DataFlow supports different networking options depending on how you have set up your VNet and subnets. If you want DataFlow to use specific subnets, make sure that you specify them when registering a CDP environment.

Vnet and Subnet Requirements

When registering an Azure environment in CDP, you are asked to select a VNet and one or more subnets. DataFlow runs in the VNet registered in CDP as part of your Azure environment.

You have two options:

  • You use your existing VNet and subnets for provisioning CDP resources.
  • You let CDP create a new VNet and subnets.

Subnets for DataFlow

Learn about DataFlow subnet requirements within your VNet.

DataFlow runs in the VNet registered in CDP as part of your Azure environment. The DataFlow service requires its own subnet. DataFlow on AKS uses the Kubenet CNI plugin provided by Azure. In order to use Kubenet CNI, create multiple smaller subnets when creating an Azure environment.

Cloudera recommends the following:
  • Partition the VNet with subnets that are just the right size to fit the expected maximum of nodes in the cluster.
  • Use /24 CIDR for these subnets. However, if you prefer a custom range, use the following points to determine the IP addresses for the DataFlow service:
    • The DataFlow service can scale up to 50 compute nodes.
    • Each node consumes one IP address.
    • Additionally, you must allocate two IPs for the base infra nodes.

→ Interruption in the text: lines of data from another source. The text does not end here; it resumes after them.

/-- Words on a port, in SPI mode MODE (R306). -/
def State.spiSend (s : State) (p : Nat) (words : List Nat) : State := s.emit (.spi p (s.ldmc Reg.LDM_SPI 9 8) words)

/-- Whole words of a duty transfer that `k` zones' codes fill. -/
def State.dutyPrefix (s : State) (k : Nat) : Nat :=
  (if s.ldmc Reg.LDM_SPI 11 11 = 1 then 2 else 0) + (if s.ldmc Reg.LDM_SPI 10 10 = 1 then k else 12 * k / 16)

/-- A duty transfer that a failing read stops (R318): of the words before the first zone whose code could not be read, a free number
has been sent, and the drivers hold the codes that are whole. -/
def State.dutyStop (s : State) (codes : List Nat) (good p : Nat) : State :=
  let band := s.ldmBand p
  let (d, s) := s.drawNat
  let first := (band.takeWhile (fun z => decide (z < good))).length
  let sent := d % (s.dutyPrefix first + 1)
  let whole (z : Nat) : Bool := decide (s.dutyPrefix (band.idxOf z + 1) ≤ sent) && band.contains z
  let s := s.spiSend p ((s.portDuty (band.map (fun z => codes.getD z 0))).take sent)
  { s with ldm := { s.ldm with
    shadowDuty := (List.range s.ldmZones).map (fun z => if whole z then codes.getD z 0 else s.ldm.shadowDuty.getD z 0) } }

/-- Send the duties of a buffer on every enabled port. A buffer written outside its window gives undefined duties (R311): free. -/
def State.sendDuties (s : State) (b f : Nat) : State :=
  let n := s.ldmZones
  let a := s.dutyBase b + 16
  let (bs, bad, s) := s.dutyRead a (2 * n)
  let bs := if s.ldm.broken.contains b then (List.range (2 * n)).map (fun i => Config.freeByte s.draws i) else bs
  let s := { s with draws := s.draws + 1, ldm := { s.ldm with broken := s.ldm.broken.filter (fun x => x != b) } }
  let codes := (List.range n).map (fun z => s.maskedDuty z (leNat ((bs.drop (2 * z)).take 2)))
  match bad with
  | some x =>
    let s := s.ldmPortList.foldl (fun s p => s.dutyStop codes ((x - a) / 2) p) s
    (s.ldmHeld.rec0 0x0804 0x32 2 (x % 2 ^ 32) (x / 2 ^ 32)).ldmAfterDuty f
  | none =>
    let s := s.ldmPortList.foldl (fun s p => s.spiSend p (s.portDuty ((s.ldmBand p).map (fun z => codes.getD z 0)))) s
    let s := s.setReg Reg.LDM_SENT (BitVec.ofNat 32 f)
    ({ s with ldm := { s.ldm with shadowDuty := codes } }).ldmAfterDuty f

/-- DUTY_TAG_POLL (R303, R308): the tag of the awaited frame's buffer is read; a match, or the static source, starts the
transfers. -/
def execDutyTagPoll (s : State) : Ans :=
  match s.ldm.awaiting with
  | none => .next s
  | some f =>
    if s.ldmc Reg.LDM_CTRL 6 5 = 2 then .next (s.sendDuties 0 f)
    else
      let (bs, poison, s) := s.devRead 2 (s.dutyBase (f % 2)) 4 false
      let a := s.dutyBase (f % 2)
      if poison then .next ((s.ldmHeld.rec0 0x0804 0x32 2 (a % 2 ^ 32) (a / 2 ^ 32)).ldmAfterDuty f)
      else if leNat bs = f then .next (s.sendDuties (f % 2) f)
      else .next s

/-- DUTY_HELD (R308): the latest start has passed without a matching tag. The static source ignores the tag and holds no frame
(R303). -/
def execDutyHeld (s : State) : Ans :=
  match s.ldm.awaiting with
  | none => .next s
  | some f => if s.ldmc Reg.LDM_CTRL 6 5 = 2 then .next s else .next (s.ldmHeld.ldmAfterDuty f)

/-! ## Diagnosis (R312 to R315) -/

/-- Bits as 16-bit words, most significant first, padded with zeros. -/
def packBits (bs : List Bool) : List Nat :=
  (List.range (ceilDiv bs.length 16)).map (fun w =>
    (List.range 16).foldl (fun a i => a * 2 + (if bs.getD (16 * w + i) false then 1 else 0)) 0)

/-- Whether a zone is low under the duties that line SYNC_LINE latches (R312). -/
def State.zoneLow (s : State) (z : Nat) : Bool :=
  s.ldm.shadowDuty.getD z 0 * s.ldmc Reg.LDM_PWM 15 0 < s.ldmc Reg.LDM_DIAG1 23 16 * 65535

/-- DIAG_TRANSFER (R312, R314): a port sends the bitmap of its low zones. -/
def execDiagTransfer (p : Fin 4) (s : State) : Ans :=
  if s.ldm.diagDue.contains p.val then
    let marks := (s.ldmBand p.val).map (fun z => s.zoneLow z && s.ldmc Reg.LDM_DIAG1 24 24 == 0)
    let body := s.ldmc Reg.LDM_DIAG 15 8 :: packBits marks
    let s := s.spiSend p.val ([s.ldmc Reg.LDM_CMD 31 16] ++ body ++
      (if s.ldmc Reg.LDM_SPI 12 12 = 1 then [crc16 body] else []))
    .next { s with ldm := { s.ldm with diagDue := s.ldm.diagDue.filter (fun q => q != p.val) } }
  else .next s

/-- STATUS_READ (R312, R314): a port sends STAT_CMD and begins to clock in its zones' codes; XFER shows the transfer. -/
def execStatusRead (p : Fin 4) (s : State) : Ans :=
  if s.ldm.readDue.contains p.val && s.ldmPortList.contains p.val then
    let s := (s.spiSend p.val [s.ldmc Reg.LDM_STATCMD 15 0]).setFlag Reg.LDM_STATUS 6
    .next { s with ldm := { s.ldm with
      readDue := s.ldm.readDue.filter (fun q => q != p.val), readNow := p.val :: s.ldm.readNow } }
  else .next s

/-- One zone's status code (R313): 0 good, 1 open, 2 short, 3 not measured. -/
def State.zoneStatus (s : State) (z code : Nat) : State :=
  if code % 4 = 3 then s.setZoneBit Reg.LDM_UNDIAG z true
  else
    let s := s.setZoneBit Reg.LDM_UNDIAG z false
    if code % 4 = 0 then s
    else
      let reg := if code % 4 = 1 then Reg.LDM_OPEN else Reg.LDM_SHORT
      if s.zoneBit reg z then s
      else ((s.setZoneBit reg z true).rec0 0x0801 0x32 1 z (code % 4)).setFlag Reg.LDM_STATUS 4

/-- The last status read ends: XFER falls, and a stop that waited for it takes place (R317). -/
def State.ldmReadsEnd (s : State) : State :=
  if !s.ldm.readNow.isEmpty then s
  else if s.ldm.stopWait then s.ldmStop else s.clearFlag Reg.LDM_STATUS 6

/-- STATUS_READ_COMPLETE (R313): the codes of a port's zones in band order. -/
def execStatusReadComplete (p : Fin 4) (codes : List (BitVec 2)) (s : State) : Ans :=
  if s.ldm.readNow.contains p.val then
    let s := { s with ldm := { s.ldm with readNow := s.ldm.readNow.filter (fun q => q != p.val) } }
    .next (((s.ldmBand p.val).zip codes).foldl (fun s (z, c) => s.zoneStatus z c.toNat) s).ldmReadsEnd
  else .next s

/-- LD_FAULT (R315): LD_FAULT_N has been low for 1 µs, or (`low` false) has returned high. -/
def execLdFault (low : Bool) (s : State) : Ans :=
  if !s.dispRuns then .next s
  else if low then
    let d := (s.reg Reg.DSP_FRAME).toNat
    let s := ((s.setFlag Reg.LDM_STATUS 3).countSat Reg.LDM_COUNT 31 16 1).rec0 0x0802 0x32 1 0 d
    .next { s with ldm := { s.ldm with
      faultPin := true, readNext := if s.flag Reg.LDM_STATUS 0 then s.ldm.readNext ++ [d] else s.ldm.readNext } }
  else .next { s with ldm := { s.ldm with faultPin := false } }

/-- LD_SYNC at a line (R310, R312): the drivers latch at SYNC_LINE; a second pulse at DIAG_LINE of a diagnostic frame, whose
last 63 lines follow the next fetch deadline. -/
def State.ldmSyncLine (s : State) (y : Nat) : State :=
  if !s.flag Reg.LDM_STATUS 0 then s
  else if y = s.ldmc Reg.LDM_SYNC 12 0 then
    let s := s.emit (.ldSync (s.ldmc Reg.LDM_SYNC 20 16) (s.ldmc Reg.LDM_SYNC 24 24 == 1))
    { s with ldm := { s.ldm with latched := s.ldm.shadowDuty } }
  else if (if s.dspActive.vTotal - 64 < y then s.ldm.diagPrev else s.ldm.diagFrame) && y == s.ldmc Reg.LDM_DIAG1 12 0 then
    s.emit (.ldSync (s.ldmc Reg.LDM_SYNC 20 16) (s.ldmc Reg.LDM_SYNC 24 24 == 1))
  else s

end Sys2Proof.Machine
end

Firewall exceptions for Azure AKS

Learn about required firewall exceptions for maintenance tasks and management.

If you need to restrict egress traffic in Azure, then you must reserve a limited number of ports and addresses for cluster maintenance tasks including cluster provisioning. See Control egress traffic for cluster nodes in Azure Kubernetes Service (AKS) to prepare your Azure environment for AKS deployment.

Cloudera recommends you safelist the Azure portal URLs on your firewall or proxy server for management purposes. For more information, see Safelist the Azure portal URLs on your firewall or proxy server.

Azure load balancers in DataFlow

Learn about load balancing options in Azure environments.

Azure provides a public and a private (internal) load balancer. DataFlow uses the Standard SKU for the load balancer. You can configure DataFlow to use either private or public load balancer to allow users to connect to flow deployments. By default, DataFlow provisions a private load balancer.

The figure represents a DataFlow deployed with an internal load balacer:

User defined routing

Azure UDR (User-Defined Routing) refers to the capability provided by Microsoft Azure to define and control the flow of network traffic within a virtual network (VNet) using custom routing rules. By default, Azure virtual networks use system-defined routes to direct network traffic between subnets and to the internet. With UDR, you can override these default routes and specify your own routing preferences.

UDRs allow you to define specific routes for traffic to follow based on various criteria, such as source or destination IP address, protocol, port, or Next Hop type. This gives you granular control over how traffic flows within your Azure infrastructure. With UDR, you can create your own custom routes to control the path of traffic within your Azure virtual network. UDR is implemented using route tables, which contain a set of rules defining the paths for network traffic. Each subnet within a VNet can be associated with a specific route table. UDR allows you to specify the next hop for a route, which can be an IP address, a virtual appliance, or the default Azure Internet Gateway. UDR enables you to segment traffic within your virtual network, directing specific types of traffic through specific network appliances or services. UDR is commonly used in conjunction with Network Virtual Appliances (NVAs), such as firewalls, load balancers, or VPN gateways. By configuring UDR, you can ensure that traffic is properly routed through these appliances.

By leveraging UDR, you can design more complex networking architectures, implement security measures, optimize performance, and meet specific requirements for your Azure deployments.

You can enable UDR when you enable DataFlow for an environment.